Exercise aim: Look through the entries below. Say how many lines include "still", with nothing added.

[Items from a dataset]

=== Begin Enclosure ===

-- ==== Sys2Proof/Machine/State.lean ====
section
/-!
DEFINITION. Sys2Proof/Machine/State.lean: the state of the whole part as plain data, its faults and refusals, and the
state after reset. Each structure's docstring names the rules of spec/ that give it.
-/
namespace Sys2Proof.Machine

/-- Why the model stops. -/
inductive Fault where
  /-- A slot instruction was asked for while the skein in focus has no lane to issue (R130: `select` returns none, so
  the hardware issues nothing). Raised by every slot instruction's meaning; `step` never asks. Safe. -/
  | nothingSelected
  /-- A slot instruction was asked for and the panel or skein in focus does not exist. Raised by every slot
  instruction's meaning; `step` never asks. Safe. -/
  | noFocus
  /-- A table walk or a firmware transfer names a physical address that no memory backs (R455). Raised by the steps
  that read tables or firmware-given addresses. Safe. -/
  | unbacked
deriving DecidableEq, Repr

/-- Why the model gives an instruction no meaning. -/
inductive Refusal where
  /-- The row's meaning is not written yet. Raised by Dispatch alone. Safe. -/
  | notModelled (mnemonic : String)
deriving DecidableEq, Repr

/-! ## Sparse stores

A register file or a memory is a list of (index, value) pairs with strictly rising indices and no pair equal to what an
unlisted index reads as. -/

/-- A sparse store of words. -/
abbrev Regs := List (Nat × Word)
/-- Bytes by address: memory, a scratchpad, the operand buffer. -/
abbrev Bytes := List Host.Cell

/-! ## Lanes -/

/-- lane.mode (R127, R377). -/
inductive Mode where
  | user | supervisor | hypervisor
deriving DecidableEq, Repr

/-- The trap causes of R54. -/
inductive Cause where
  | illop | illopnd | illine | btarget | priv | stallshort | align | syscall | hcall | bkpt | step | barcount
  | tfld | tfst | tfif | tftrav | tfeng | perm | scopepol | tdepth | fpexc | preempt | ifecc | poison | double | mchk
deriving DecidableEq, Repr

/-- One storage cell of a result queue (R27): the value last made available in it, and the number of the push that
holds the cell (0 when the entry has landed with no push of its own, as at panel start and after a clearing, R383). -/
structure QCell where
  val : Word
  tag : Nat
deriving DecidableEq, Repr

/-- A save set (R379). -/
structure SaveSet where
  epc : Dword
  tval : Dword
  cause : Word
  status : Word
deriving DecidableEq, Repr

/-- A parked lane's remaining count (R95), as the cycle in which it reaches zero; `still` is a count of zero. -/
inductive Park where
  | still
  | till (cycle : Nat)
deriving DecidableEq, Repr

/-- Why a lane is held (R127), with what its wait needs and the PC of the waiting instruction (R430). -/
inductive Hold where
  | bar (b : Nat) (target : Nat)
  | mbw (panel : Nat) (off : Nat) (phase : Nat) (scope : Scope) (at_ : Dword)
  | cpwait (chan : Nat) (target : Nat) (scope : Scope) (at_ : Dword)
  | scwait (entry : Nat) (key : Dword) (dst : Nat) (at_ : Dword)
  | twait (record : Nat) (dst : Option Nat) (sa : Dword) (at_ : Dword)
  | pipepush (pipe : Nat) (at_ : Dword)
  | pipepop (pipe : Nat) (at_ : Dword)
  | repack (key : Word) (at_ : Dword)
deriving DecidableEq, Repr

/-- What the return from the handler that made CTXLOAD returns a lane into, beside its PC (R405): its loaded mode, whether it had exited,
the remaining count of its park, and its hold. -/
structure Back where
  mode : Mode
  exited : Bool
  park : Option Nat
  held : Option Hold
deriving DecidableEq, Repr

/-- One lane (R12, R127, R379, R50). `needTgt` is set while the lane's next issue is a non-sequential arrival;
`wake` is the first cycle whose selections see the lane's release (R131), `entry` the first whose selections see its latest entry into
a handler and the mode before it; `stepDue` the tval of a STEP it takes when it is next free (R392, R95); `waitDue` the cause, the tval and
the PC of a trap with which its wait has ended, and which it takes once the event that its skein has issued is over (R234, R453); `back` what its
next return from hypervisor mode returns it into after a CTXLOAD (R405). -/
structure Lane where
  v : Regs
  qUser : List QCell
  qSup : List QCell
  qHyp : List QCell
  tSup : Regs
  tHyp : Regs
  pc : Dword
  mode : Mode
  exited : Bool
  park : Option Park
  held : Option Hold
  yielding : Bool
  tdepth : Nat
  origin : Word
  saveS : SaveSet
  saveH : SaveSet
  lastChange : Dword
  needTgt : Bool
  wake : Nat
  entry : Option (Nat × Mode)
  stepDue : Option Dword
  waitDue : Option (Cause × Dword × Dword)
  back : Option Back
deriving DecidableEq, Repr

/-! ## Skeins -/

/-- A register one lane or the skein holds, as the target of a write. -/
inductive Target where
  | v (lane reg : Nat)
  | tSup (lane reg : Nat)
  | tHyp (lane reg : Nat)
  | s (reg : Nat)
  | xSup (reg : Nat)
  | xHyp (reg : Nat)
  | k (reg lane : Nat)
deriving DecidableEq, Repr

=== End Enclosure ===

Answer section: 2